The Web Scraping Club

The Web Scraping Club

THE LAB #99: HTTP Caching for Web Scraping

How Conditional Requests Can Cut Your Proxy Bill.

Pierluigi Vinciguerra's avatar
Pierluigi Vinciguerra
Mar 05, 2026
∙ Paid

One of the biggest cost drivers in recurring scraping operations is fetching pages daily or even more times a day, especially if we need to use proxies, just to discover that have not changed since the last run.
In price monitoring application this is fairly common: let’s say you are monitoring prices every hour across 50,000 product pages, it’s highly probable that most of them still show the same price they showed an hour ago. You are paying your proxy provider for bandwidth that carries identical data, over and over.

The scraping industry is well aware of this problem. A recent analysis by ScrapeOps found that even though proxy prices have dropped by 67% over the past five years, the cost per successful payload has actually increased by 133%, mostly because anti-bot defenses now require heavier infrastructure. When each request costs more, wasting them on unchanged pages hurts even more.

Before proceeding, let me thank NetNut, the platinum partner of the month. They have prepared a juicy offer for you: up to 1 TB of web unblocker for free.

Claim your offer


Several approaches try to solve this. Tools like changedetection.io monitor pages for visual or structural changes and alert you when something is different. On the more technical side, Altay Akkus recently explored using SimHash as a client-side fingerprint to determine whether a document has changed since the last crawl, without downloading the full body. These are valid strategies, but they all share one trait: they require you to build and maintain the change detection logic yourself.
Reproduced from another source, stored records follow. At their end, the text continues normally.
-- ==== Sys2Proof/Machine/Ring.lean ====
section
/-! DEFINITION. The weight ring (R12 to R17, R269 to R280, R284 to R286): slots, presentations, formation points, window
buffers; the junction and re-injection after a bypass (R397, R398). -/

namespace Sys2Proof.Machine

/-! ## Formation of segment tasks (R41, R275 to R277) -/

/-- How a formation point of presentation `p` finds context `n` (R276): gathered because next = n or through its route
mask, and whether it was skipping. A skipping context is gathered for its next ordinal at the first formation point only
(R278). -/
def State.gatherable (s : State) (d : Nat) (p : Pres) (first : Bool) (n : Nat) : Option (Bool × Bool) :=
  let b := s.ctxOf d n
  let st := ctxState b
  if ctxAsid b ≠ p.asid ∨ hasNat p.listed n then none
  else
    let byNext := ctxNext b == p.ord && (st == 1 || (st == 6 && first))
    let byRoute := tagIndep p.entry && ctxRoute b / 2 ^ fieldOf p.entry 135 130 % 2 == 1 && (st == 1 || st == 6)
    if byNext || byRoute then some (byNext, st == 6) else none

/-- Address of gather-list slot `g` as the tasks of a die see it, and in physical memory (R277, log entry 3). -/
def State.gatherAt (s : State) (d g : Nat) : Nat × Nat :=
  (s.phys.gatherVa + d * 2 ^ 24 + 2048 * g, s.dieBase d + s.phys.gatherPa + 2048 * g)

/-- Block `j` of a segment task (R22, R41, R71, R277): it acquires what the earlier tasks of its contexts carry. -/
def segBlock (d j asid prio ord pk tk count : Nat) (tag : Word64) (entry opb list : Nat) (cyc : Nat) (view : List Know) : Inst :=
  let e : Word64 := BitVec.ofNat 64 entry
  let i : Inst := Inst.fresh
    { who := ⟨.segBlock, 0, asid, d, BitVec.ofNat 32 (2 ^ 31 + ord), BitVec.ofNat 32 j, 0x0001_0010, tag, none, none, prio⟩
      ctx := Ctx.init e 0
      range := ⟨0, 0, true, 0, 0, false⟩
      sched := ⟨.accepted, none, 0, 0, 0, 0, false, .none, 0, false, none, none, none, some j, false, [], false, false, none, [],
        none⟩
      coh := none
      ex := ⟨false, false, false, some pk, some tk, false, BitVec.ofNat 32 count, BitVec.ofNat 64 opb, BitVec.ofNat 64 list, e, 0,
        false, (0, 0), false, 0⟩ } 0
  let i := i.makeReady cyc []
  { i with ctx := { i.ctx with ord := i.ctx.ord.learn view } }

/-- The formation point of presentation `k` at cycle `cyc` (R275, R276): a list that is not empty starts a segment task of 16 blocks. -/
def State.form (s : State) (d k cyc : Nat) : State :=
  match (s.die d).ring.pres.find k with
  | none => s
  | some p =>
    let l := if p.ended || p.unclaimed then [] else
      (List.range 1024).filterMap fun n => (s.gatherable d p (p.cyc == cyc) n).map fun h => (n, h.1, h.2)
    if l.isEmpty then s
    else
      let r := (s.die d).ring
      let g := (freeBelow (r.tasks.cells.map (·.2.list)) 7680).getD 0
      let at_ := s.gatherAt d g
      let s := l.foldl (fun s c => s.setCtx d c.1 (setField (s.ctxOf d c.1) 23 20 2)) s
      let s := l.zipIdx.foldl (fun s c => s.writePa (at_.2 + 2 * c.2) 2 c.1.1) s
      let u := s.nextUid
      let view := l.foldl (fun v c => joinView v (r.carried.get [] c.1)) []
      let us := (List.range 16).map (u + ·)
      let tk := r.nextTask
      let s := s.updRing d fun r =>
        { r with
          tasks := r.tasks.put tk ⟨k, l, us, us, g, cyc, []⟩
          nextTask := tk + 1
          pres := r.pres.put k { p with listed := p.listed ++ l.map (·.1), tasks := p.tasks ++ [tk] }
          dues := l.foldl (fun m c => m.del c.1) r.dues }
      (List.range 16).foldl (fun s j => s.setInst (u + j)
        (segBlock d j p.asid (fieldOf p.entry 137 136) p.ord k tk l.length p.tag (fieldOf p.entry 63 0) (fieldOf p.entry 127 64)
          at_.1 cyc view)) { s with nextUid := u + 16 }

/-! ## Window buffers (R280) -/

/-- Frees the copy `h` on a tile: the `MMA`s that still read it stop at their last drain point with a command error. -/
def State.overrun (s : State) (d t h : Nat) : State :=
  let runs := (s.tile d t).eng.running.filter fun r => r.cmd.pres == some h
  let s := s.updTile d t fun x => { x with held := dropNat x.held h }
  let s := s.updRing d fun r => match r.pres.find h with
    | some p => { r with pres := r.pres.put h { p with lost := p.lost ++ [t] } }
    | none => r
  runs.foldl (fun s r => ((s.updEng d t fun e => e.dropRun r.no).rasBump d 9).cmdError d t r.cmd 7) s
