/-- Starts the prologue of a packet on the front-end sequencer of its die (R335, R363): one at a time. -/
def State.startPrologue (s : State) (q : Nat) (p : Packet) : Act :=
  let d := p.die
  match s.host.prologues.find d, freeBelow (s.die d).sch.stackIds (s.die d).regs.stkn.toNat with
  | none, some k =>
    let u := s.nextUid
    let s := { s with nextUid := u + 1 }.writePa (s.scratchAt d) 32 p.image.toNat
    let s := s.updSch d fun x => { x with stackIds := x.stackIds ++ [k] }
    let s := s.setInst u (s.prologueInst q p 0 k)
    let s := s.updSeq d (frontSeq d) fun x => { x with slots := x.slots.put 0 u }
    .go (s.updHost fun h => { h with prologues := h.prologues.put d (q, p.key, 0) }) { p with prologue := true }
  | _, _ => .later

/-- GULDON_LAUNCH. A prologue PC that no stream may hold (R79) is a packet error (log entry 170). -/
def execGuldonLaunch (q : Nat) (s : State) : Host.Outcome State Fault Refusal :=
  s.startPacket q 1 "GULDON_LAUNCH" fun s p =>
    if p.w 6 ≠ 0 then (if addrBad (p.w 6) 8 then .bad s p else s.startPrologue q p)
    else if s.launchFull p.die then .later
    else .go (s.packetLaunch q p p.image) { p with inq := 1, ready := true }

/-- GULDON_ILAUNCH: ex and ey come from memory. -/
def execGuldonIlaunch (q : Nat) (s : State) : Host.Outcome State Fault Refusal :=
  s.startPacket q 2 "GULDON_ILAUNCH" fun s p =>
    if !p.unused 7 || addrBad (p.w 6) 4 then .bad s p
    else if s.launchFull p.die then .later
    else s.packetAt q p (p.w 6) .read fun s pa =>
      let r := s.frontLoad q pa 4 true
      .go (r.1.packetLaunch q p (setField p.image 95 64 r.2)) { p with inq := 1, ready := true }

/-- Copies the bytes left of a `COPY`, ascending: a failed access ends it, a missing page suspends it. -/
def State.copyBytes (q : Nat) : Nat → State → Packet → Act
  | 0, s, p => .go s { p with ready := true }
  | n + 1, s, p =>
    let src := p.w 2 + p.pos
    let dst := p.w 3 + p.pos
    match s.feResolve (s.queue q).asid src .read with
    | (s, .ok pa) =>
      match s.feResolve (s.queue q).asid dst .write with
      | (s, .ok pb) =>
        let r := s.frontLoad q pa 1 false
        let t := r.1.packetStore q p dst pb 1 0 r.2 none
        t.1.copyBytes q n { t.2 with pos := p.pos + 1 }
      | (s, .paged) => Act.page s q p dst
      | (_, .noMem pb) => .noMem pb
      | (s, _) => .bad s p
    | (s, .paged) => Act.page s q p src
    | (_, .noMem pa) => .noMem pa
    | (s, _) => .bad s p

/-- GULDON_COPY. -/
def execGuldonCopy (q : Nat) (s : State) : Host.Outcome State Fault Refusal :=
  s.startPacket q 3 "GULDON_COPY" fun s p =>
    if !p.unused 5 || p.w 4 = 0 || decide (2 ^ 32 < p.w 4) then .bad s p else s.copyBytes q (p.w 4 - p.pos) p

/-- The semaphore reference of a packet is good on its die (R207, R361). -/
def State.packetRef (s : State) (q : Nat) (p : Packet) : Bool :=
  p.w 2 / 2 ^ 13 == 0 && s.refOk p.die (s.queue q).asid (BitVec.ofNat 32 (p.w 2))

/-- Some posted store of the queue's work has not been acknowledged (R260). -/
def State.workPosted (s : State) (q : Nat) : Bool := s.ports.sent.cells.any fun m => m.2.queue == some q && m.2.op == 0
/-- What is carried to the packet core goes to a semaphore (R248). -/
def State.packetSem (s : State) (q : Nat) (p : Packet) : State :=
  s.semRelease p.die (p.w 2 / 256 % 32) (p.w 2 % 256) (headOf hostPos p.relScope (s.queue q).ledger.view)
/-- GULDON_SIGNAL: with a waiter on another module it is a release at sys scope, after the acknowledgements that R260 names. -/
def execGuldonSignal (q : Nat) (s : State) : Host.Outcome State Fault Refusal :=
  s.startPacket q 4 "GULDON_SIGNAL" fun s p =>
    let op := p.w 4
    let t := p.w 2 / 256 % 32
    let i := p.w 2 % 256
    let p' := { p with ready := true }
    if 3 < op || !p.unused 5 then .bad s p
    else if p.remote && s.workPosted q then .later
    else if op < 2 then
      if addrBad (p.w 2) 8 then .bad s p
      else s.packetAt q p (p.w 2) (if op = 0 then .write else .both) fun s pa =>
        let r := s.packetStore q p' (p.w 2) pa 8 op (p.w 3) (some p.relScope)
        .go r.1 r.2
    else if !s.packetRef q p then .bad s p
    else if op = 2 then .go ((s.packetSem q p).semAdd p.die t i (p.w 3)) p'
    else .go ((s.packetSem q p).semStep p.die t i (BitVec.ofNat 32 (p.w 3))) p'

/-- A `WAIT` reads its location: it is done, or it waits on (R361). -/
def State.waitPacket (s : State) (q : Nat) (p : Packet) : Act :=
  let p' := { p with ready := true }
  let v := p.w 3
  if 2 < p.w 4 || !p.unused 5 then .bad s p
  else if p.w 4 = 2 then
    if !s.packetRef q p then .bad s p
    else if v % 2 ^ 32 ≤ (s.sem p.die (p.w 2 / 256 % 32) (p.w 2 % 256)).toNat then
      .go (s.queueOrd q fun o => o.acquire (s.semHeads p.die (p.w 2 / 256 % 32) (p.w 2 % 256)) 4) p'
    else .wait s p none
  else if addrBad (p.w 2) 8 then .bad s p
  else s.packetAt q p (p.w 2) .read fun s pa =>
    let r := s.frontLoad q pa 8 true
    if (if p.w 4 = 0 then decide (v ≤ r.2) else r.2 == v) then .go r.1 p' else .wait r.1 p none

/-- GULDON_WAIT: the first read. -/
def execGuldonWait (q : Nat) (s : State) : Host.Outcome State Fault Refusal :=
  if (s.queue q).waiting then notEnabled "GULDON_WAIT"
  else s.startPacket q 5 "GULDON_WAIT" fun s p => s.waitPacket q p

/-- GULDON_WAIT_SATISFIED: a later read of a `WAIT` finds its condition true, or fails. -/
def execGuldonWaitSatisfied (q : Nat) (s : State) : Host.Outcome State Fault Refusal :=
  if !(s.queue q).waiting then notEnabled "GULDON_WAIT_SATISFIED"
  else s.startPacket q 5 "GULDON_WAIT_SATISFIED" fun s p =>
    match s.waitPacket q p with
    | .wait _ _ none => .later
    | a => a

/-- GULDON_LOOP: the next n packets are read once and acted on k times. -/
def execGuldonLoop (q : Nat) (s : State) : Host.Outcome State Fault Refusal :=
  s.startPacket q 6 "GULDON_LOOP" fun s p =>
    let n := p.w 2
    let k := p.w 3
    if !p.unused 4 || n = 0 || decide (16 < n) || k = 0 || decide (2 ^ 32 ≤ k) || decide ((s.queue q).cap ≤ n) then .bad s p
    else .go (s.updQueue q fun g => { g with toRead := n, left := n * k }) { p with ready := true }

/-- The condition of a `COND`. -/
def condHolds (op m v : Nat) : Bool :=
  match op with
  | 0 => m == v
  | 1 => m != v
  | 2 => decide (m < v)
  | _ => decide (v ≤ m)

/-- GULDON_COND: a false condition skips the next n packets. -/
def execGuldonCond (q : Nat) (s : State) : Host.Outcome State Fault Refusal :=
  s.startPacket q 7 "GULDON_COND" fun s p =>
    let n := p.w 5
    if !p.unused 6 || decide (3 < p.w 4) || decide (2 ^ 16 ≤ n) || decide ((s.queue q).cap ≤ n) || addrBad (p.w 2) 8 then
      .bad s p
    else s.packetAt q p (p.w 2) .read fun s pa =>
      let r := s.frontLoad q pa 8 true
      let p' := { p with ready := true }
      if condHolds (p.w 4) r.2 (p.w 3) then .go r.1 p' else .go (r.1.updQueue q fun g => { g with skip := n }) p'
What you might not know is that the HTTP protocol already has a native mechanism for this, and it has been part of the spec since 1999. It is called conditional requests, and it lets the server itself tell your scraper “nothing has changed” by responding with a 304 status and zero bytes of body. No diffing, no hashing, no client-side state management beyond storing a single header value.

We have written about proxy cost optimization before in articles like Optimizing Proxy Usage for Large-Scale Scraping and Analyzing the Cost of a Web Scraping Project, but we have never covered this technique. In this article, we will test it against real e-commerce sites and measure exactly how much bandwidth and money it can save.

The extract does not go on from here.